Когда майор Михаил Водолазов приказал нам протаптывать дорогу, тогда мы, трое, от них отошли и видим, что там, у них, командующий за сосенкой присел на колено, а рядом с ним вел огонь из маузера начальник особого отдела, которому я отдал последнюю коробку патронов от имевшегося у меня пистолета. Когда мы отошли метров на 150–170, по нас с юга ударили из автоматов. Иван Иванович был ранен и приказал нам с Ванюшкой Никаноровым отходить. Метров через 20–25 оказалась поляна, которую мы успели перебежать и залечь в кусты. По нас было дано несколько очередей, но немцы побоялись выходить на открытое место, и нас не стали больше преследовать, а пошли обходить с тыла оставшихся товарищей. Это были последние минуты, когда я видел живым своего командарма…

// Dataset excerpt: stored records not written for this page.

-- ==== Sys2Proof/Machine/Access.lean ====
section
/-! DEFINITION. Accesses to the memories that are performed within one command: by cores, the host, firmware, Ethernet and the hard units (R20, R283, R284,
R293). The packets of the DMA engines and stream ports travel the network instead (Router.lean, Packets.lean). -/
namespace Sys2Proof.Machine

/-! ### What a channel received before (R20) -/

/-- The requests in a channel's queue up to the last one that touches the `n` bytes at `a`: the target received them before this access. -/
def aheadOf (a n : Nat) (q : List DReq) : List DReq :=
  let hits := fun (r : DReq) => decide (r.pkt.addr < a + n) && decide (a < r.pkt.addr + r.pkt.len)
  (q.reverse.dropWhile (fun r => !hits r)).reverse

/-- Serve what DRAM received before an access to `n` bytes at `a` (R20, R289). -/
def Dev.serveAhead (a n : Nat) (d : Dev) : Dev :=
  if areaOf a = 9 then
    match d.dramMap a with
    | some (c, _) => if d.dramReady c then forList (aheadOf a n (d.chan c).queue) (fun q d => d.serveReq c q) d else d
    | none => d
  else d

/-- Read `n` bytes of memory at `a` (R289): the status of Table 11-5 and the bytes, none where the status is not OK. -/
def Dev.memRead (a n : Nat) (d : Dev) : (Nat × List (BitVec 8)) × Dev := (d.serveAhead a n).memReadNow a n

/-- Write bytes to memory at `a` (R289): the status of Table 11-5; the read windows answer DECERR. -/
def Dev.memWrite (a : Nat) (bs : List (BitVec 8)) (d : Dev) : Nat × Dev := (d.serveAhead a bs.length).memWriteNow a bs

/-- A unit at NI `i` accesses `n` bytes at `a`: where they lie in DRAM, the controller serves what comes before it, and opens its row (R20, R328). -/
def Dev.dramTurn (i a n : Nat) (d : Dev) : Dev :=
  if areaOf a = 9 then
    match d.dramMap a with
    | some (c, l) => let d := d.serveAhead a n; if d.memStatus a = 0 then d.rowAccess c l i else d
    | none => d
  else d

/-! ### Packet by packet (R284) -/

/-- The lengths of at most `f` packets from `a`: none crosses a 64-byte boundary (R284). -/
def packetsOf : Nat → Nat → Nat → List Nat
  | 0, _, _ => []
  | f + 1, a, n => if n = 0 then [] else min n (64 - a % 64) :: packetsOf f (a + min n (64 - a % 64)) (n - min n (64 - a % 64))

/-- The lengths of the packets that `n` bytes from `a` take. -/
def packetLens (a n : Nat) : List Nat := packetsOf (n / 64 + 2) a n

/-- Read `n` bytes from `a` packet by packet with `f`: the first status that is not OK, and the bytes where there is none. -/
def Dev.readBy (f : Nat → Nat → Dev → (Nat × List (BitVec 8)) × Dev) (a n : Nat) (d : Dev) : (Nat × List (BitVec 8)) × Dev :=
  (packetLens a n).foldl
    (fun r k => if r.1.1 ≠ 0 then r else
      let q := f (a + r.1.2.length) k r.2
      ((q.1.1, r.1.2 ++ q.1.2), q.2)) ((0, []), d)

/-- Write bytes from `a` packet by packet with `f`; later packets are written where an earlier one failed. -/
def Dev.writeBy (f : Nat → List (BitVec 8) → Dev → Nat × Dev) (a : Nat) (bs : List (BitVec 8)) (d : Dev) : Nat × Dev :=
  let r := (packetLens a bs.length).foldl
    (fun (r : Nat × Nat × Dev) k =>
      let q := f (a + r.2.1) ((bs.drop r.2.1).take k) r.2.2
      (if r.1 = 0 then q.1 else r.1, r.2.1 + k, q.2)) (0, 0, d)
  (r.1, r.2.2)

/-- Read or write memory packet by packet, for a hard unit; its DRAM accesses come from the harbour NI (log entry 228). -/
def Dev.memReadAll (a n : Nat) (d : Dev) : (Nat × List (BitVec 8)) × Dev := d.readBy (fun a n d => (d.dramTurn 39 a n).memRead a n) a n
def Dev.memWriteAll (a : Nat) (bs : List (BitVec 8)) (d : Dev) : Nat × Dev := d.writeBy (fun a bs d => (d.dramTurn 39 a bs.length).memWrite a bs) a bs

/-! ### The NI of an access (R283, R293; log entry 228) -/

/-- A read of the flash window waits until the xSPI command that runs ends (R407). -/
def Dev.flashHeld (d : Dev) (a : Nat) : Bool := areaOf a = 8 && d.on SP_XS_STAT_BUSY

/-- A route commit of NI `i` holds new packets to the target of address `a` (R283), or an xSPI command holds the flash (R407): the command that makes the
access does not happen yet. -/
def Dev.niHold (i a : Nat) (d : Dev) : Dev :=
  if (d.routeWait i).any (fun c => c.dest = d.niOf a) || d.flashHeld a then { d with net := { d.net with stall := true } } else d

/-- An access of NI `i` begins. -/
def Dev.niEnter (i a n : Nat) (d : Dev) : Dev := (d.niHold i a).dramTurn i a n

/-- Count an access of NI `i` (R293): the bytes of a write, those of a read answered OK, and its latency. -/
def Dev.niCount (i n : Nat) (write ok : Bool) (d : Dev) : Dev :=
  (if write || ok then d.countBytes i n write else d).countLatency i (Config.accessLatency i d.now)

/-- Read memory for a unit at NI `i`. -/
def Dev.niMemRead (i a n : Nat) (d : Dev) : (Nat × List (BitVec 8)) × Dev :=
  let r := (d.niEnter i a n).memRead a n
  (r.1, r.2.niCount i n false (r.1.1 = 0))

/-- Write memory for a unit at NI `i`. -/
def Dev.niMemWrite (i a : Nat) (bs : List (BitVec 8)) (d : Dev) : Nat × Dev :=
  let r := (d.niEnter i a bs.length).memWrite a bs
  (r.1, r.2.niCount i bs.length true (r.1 = 0))

/-- Run a command unless one of its accesses is held at its NI (R283). -/
def Dev.unlessHeld (f : Dev → Dev) (d : Dev) : Dev :=
  let e := f d
  if e.net.stall then d else e

end Sys2Proof.Machine
end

…Смерть полковника Ушакова произошла на моих глазах вечером 14 апреля, перед тем как идти на последний прорыв к своим. Что его застрелил начальник особого отдела армии Камбург — да, это верно. Дело было так: когда стало темнеть, группа оторвалась от преследования немцев и решила сделать привал — все очень устали[163]. Камбург пригласил Ушакова отойти в сторону, потом слышим слова: «Вот тебе за потерю радиосвязи…» — и прозвучал выстрел. Командующий этим был недоволен. Я не могу судить, прав был или не прав Камбург и достоин ли был такой расправы Ушаков[164], но как и при каких обстоятельствах был убит Ушаков, я могу всегда подтвердить…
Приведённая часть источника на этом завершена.